■ WORK INSTRUCTION: Of the records that follow, copy only the lines from the line containing "level (R316). -/" to the line containing "step YIELD_WINDOW_END. -/", both included, exactly as written.

Collected data:

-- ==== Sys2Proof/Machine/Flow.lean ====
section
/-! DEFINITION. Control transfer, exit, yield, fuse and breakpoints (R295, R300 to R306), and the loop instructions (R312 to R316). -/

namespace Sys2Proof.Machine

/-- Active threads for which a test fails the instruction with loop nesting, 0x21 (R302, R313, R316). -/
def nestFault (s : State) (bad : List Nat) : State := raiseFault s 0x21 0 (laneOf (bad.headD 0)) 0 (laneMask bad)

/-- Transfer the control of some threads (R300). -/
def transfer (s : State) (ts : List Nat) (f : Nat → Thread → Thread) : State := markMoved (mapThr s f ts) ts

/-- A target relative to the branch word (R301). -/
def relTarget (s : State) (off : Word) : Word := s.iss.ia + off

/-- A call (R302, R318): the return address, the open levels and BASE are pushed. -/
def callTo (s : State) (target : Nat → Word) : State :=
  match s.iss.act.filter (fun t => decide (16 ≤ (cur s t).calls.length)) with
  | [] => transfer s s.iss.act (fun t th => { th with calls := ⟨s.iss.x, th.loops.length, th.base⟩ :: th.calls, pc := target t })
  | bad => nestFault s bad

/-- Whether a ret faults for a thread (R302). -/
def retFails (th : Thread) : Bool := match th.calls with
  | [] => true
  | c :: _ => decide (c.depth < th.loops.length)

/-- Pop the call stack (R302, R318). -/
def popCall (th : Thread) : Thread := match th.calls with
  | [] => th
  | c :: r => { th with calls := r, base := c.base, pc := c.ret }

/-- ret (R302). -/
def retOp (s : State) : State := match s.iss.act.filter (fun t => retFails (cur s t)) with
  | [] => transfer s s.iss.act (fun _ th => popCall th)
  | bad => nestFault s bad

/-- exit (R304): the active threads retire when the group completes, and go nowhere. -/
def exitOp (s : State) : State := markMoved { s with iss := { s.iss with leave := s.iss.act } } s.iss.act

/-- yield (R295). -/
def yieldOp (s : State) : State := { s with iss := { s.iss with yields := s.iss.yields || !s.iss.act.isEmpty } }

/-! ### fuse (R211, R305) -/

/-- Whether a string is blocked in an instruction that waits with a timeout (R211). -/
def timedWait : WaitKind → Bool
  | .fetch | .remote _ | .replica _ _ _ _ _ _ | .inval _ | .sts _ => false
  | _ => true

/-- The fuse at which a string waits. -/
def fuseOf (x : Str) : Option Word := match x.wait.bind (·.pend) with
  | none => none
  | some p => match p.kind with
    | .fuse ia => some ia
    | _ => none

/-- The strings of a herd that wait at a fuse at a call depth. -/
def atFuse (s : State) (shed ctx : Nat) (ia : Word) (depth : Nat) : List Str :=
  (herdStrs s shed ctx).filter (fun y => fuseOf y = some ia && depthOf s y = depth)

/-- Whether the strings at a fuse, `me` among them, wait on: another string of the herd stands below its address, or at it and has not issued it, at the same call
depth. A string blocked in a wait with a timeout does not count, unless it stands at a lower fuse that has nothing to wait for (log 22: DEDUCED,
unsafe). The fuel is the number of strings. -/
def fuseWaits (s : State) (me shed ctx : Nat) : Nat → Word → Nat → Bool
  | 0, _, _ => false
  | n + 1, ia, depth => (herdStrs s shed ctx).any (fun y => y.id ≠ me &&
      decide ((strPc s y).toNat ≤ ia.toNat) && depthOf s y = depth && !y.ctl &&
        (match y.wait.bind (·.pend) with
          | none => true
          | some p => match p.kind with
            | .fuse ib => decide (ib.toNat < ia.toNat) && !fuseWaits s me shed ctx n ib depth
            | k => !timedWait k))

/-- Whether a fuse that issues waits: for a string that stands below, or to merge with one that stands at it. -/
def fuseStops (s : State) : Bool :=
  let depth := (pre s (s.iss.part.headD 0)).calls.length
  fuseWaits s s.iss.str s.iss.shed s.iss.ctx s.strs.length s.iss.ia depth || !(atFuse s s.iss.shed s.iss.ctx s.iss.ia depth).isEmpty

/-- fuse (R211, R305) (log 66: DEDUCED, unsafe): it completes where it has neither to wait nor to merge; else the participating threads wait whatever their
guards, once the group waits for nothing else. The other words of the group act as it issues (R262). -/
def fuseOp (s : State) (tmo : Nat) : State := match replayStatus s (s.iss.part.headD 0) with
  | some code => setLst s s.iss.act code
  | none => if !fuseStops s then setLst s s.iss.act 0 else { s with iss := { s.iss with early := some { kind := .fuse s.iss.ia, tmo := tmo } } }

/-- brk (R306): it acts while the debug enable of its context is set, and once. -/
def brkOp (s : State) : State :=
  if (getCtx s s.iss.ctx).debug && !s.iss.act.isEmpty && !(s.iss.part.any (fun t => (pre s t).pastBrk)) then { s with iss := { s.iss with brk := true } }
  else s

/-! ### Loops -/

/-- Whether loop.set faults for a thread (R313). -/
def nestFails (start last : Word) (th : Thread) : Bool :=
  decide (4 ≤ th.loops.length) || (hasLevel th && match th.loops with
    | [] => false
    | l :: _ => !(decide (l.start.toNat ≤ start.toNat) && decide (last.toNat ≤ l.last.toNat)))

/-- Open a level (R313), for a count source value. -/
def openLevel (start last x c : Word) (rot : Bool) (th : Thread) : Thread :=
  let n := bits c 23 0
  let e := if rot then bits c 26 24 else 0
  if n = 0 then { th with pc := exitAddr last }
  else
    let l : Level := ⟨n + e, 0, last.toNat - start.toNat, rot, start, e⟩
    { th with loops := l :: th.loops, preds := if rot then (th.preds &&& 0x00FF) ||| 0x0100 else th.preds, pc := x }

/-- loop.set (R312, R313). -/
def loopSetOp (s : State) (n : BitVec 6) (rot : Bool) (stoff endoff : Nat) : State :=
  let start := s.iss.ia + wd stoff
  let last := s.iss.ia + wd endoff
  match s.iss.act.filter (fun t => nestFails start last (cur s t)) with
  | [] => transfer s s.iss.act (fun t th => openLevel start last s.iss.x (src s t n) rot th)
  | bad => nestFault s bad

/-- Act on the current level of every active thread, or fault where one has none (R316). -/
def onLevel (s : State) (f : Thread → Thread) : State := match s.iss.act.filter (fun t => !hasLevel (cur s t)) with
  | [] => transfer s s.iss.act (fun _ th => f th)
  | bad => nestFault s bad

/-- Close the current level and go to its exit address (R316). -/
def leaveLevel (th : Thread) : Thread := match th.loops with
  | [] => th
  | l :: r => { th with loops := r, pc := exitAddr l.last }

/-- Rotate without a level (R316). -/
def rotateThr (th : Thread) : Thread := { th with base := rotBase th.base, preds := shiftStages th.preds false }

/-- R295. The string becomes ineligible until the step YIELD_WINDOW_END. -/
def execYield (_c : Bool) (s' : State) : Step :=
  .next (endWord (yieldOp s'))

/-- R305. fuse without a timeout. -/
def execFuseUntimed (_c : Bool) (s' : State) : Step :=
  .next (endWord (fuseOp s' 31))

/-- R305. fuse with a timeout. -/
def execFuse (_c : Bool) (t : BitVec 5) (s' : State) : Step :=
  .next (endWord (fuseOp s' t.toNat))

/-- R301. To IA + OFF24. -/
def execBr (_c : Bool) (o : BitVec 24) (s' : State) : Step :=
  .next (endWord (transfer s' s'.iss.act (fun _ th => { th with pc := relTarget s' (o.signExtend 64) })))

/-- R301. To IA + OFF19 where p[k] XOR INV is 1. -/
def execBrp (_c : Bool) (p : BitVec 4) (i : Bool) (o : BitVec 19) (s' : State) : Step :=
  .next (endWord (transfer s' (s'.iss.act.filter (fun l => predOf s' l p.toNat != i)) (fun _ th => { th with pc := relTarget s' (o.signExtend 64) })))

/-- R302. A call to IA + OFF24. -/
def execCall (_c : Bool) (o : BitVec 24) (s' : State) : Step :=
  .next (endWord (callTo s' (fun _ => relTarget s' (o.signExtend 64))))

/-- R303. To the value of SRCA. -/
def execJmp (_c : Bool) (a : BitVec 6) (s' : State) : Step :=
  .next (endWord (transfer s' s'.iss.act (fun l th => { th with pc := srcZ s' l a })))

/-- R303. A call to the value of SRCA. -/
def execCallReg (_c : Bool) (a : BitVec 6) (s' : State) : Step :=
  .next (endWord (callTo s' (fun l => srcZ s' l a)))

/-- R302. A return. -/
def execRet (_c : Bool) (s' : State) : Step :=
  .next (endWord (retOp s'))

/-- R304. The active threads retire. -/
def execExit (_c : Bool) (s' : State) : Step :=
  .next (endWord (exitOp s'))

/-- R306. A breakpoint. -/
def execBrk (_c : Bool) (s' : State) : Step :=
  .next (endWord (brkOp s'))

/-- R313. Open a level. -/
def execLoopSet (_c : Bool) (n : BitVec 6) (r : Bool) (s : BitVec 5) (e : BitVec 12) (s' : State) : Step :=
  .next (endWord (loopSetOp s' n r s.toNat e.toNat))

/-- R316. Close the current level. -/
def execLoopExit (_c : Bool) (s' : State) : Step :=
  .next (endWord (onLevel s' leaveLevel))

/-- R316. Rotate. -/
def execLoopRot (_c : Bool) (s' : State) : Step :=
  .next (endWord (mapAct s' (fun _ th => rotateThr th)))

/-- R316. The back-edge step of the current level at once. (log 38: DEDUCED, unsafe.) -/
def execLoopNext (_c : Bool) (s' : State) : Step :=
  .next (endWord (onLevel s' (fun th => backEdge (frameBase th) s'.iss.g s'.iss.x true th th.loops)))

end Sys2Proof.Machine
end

■ SOLUTION TO THE EXERCISE:
/-- Rotate without a level (R316). -/
def rotateThr (th : Thread) : Thread := { th with base := rotBase th.base, preds := shiftStages th.preds false }

/-- R295. The string becomes ineligible until the step YIELD_WINDOW_END. -/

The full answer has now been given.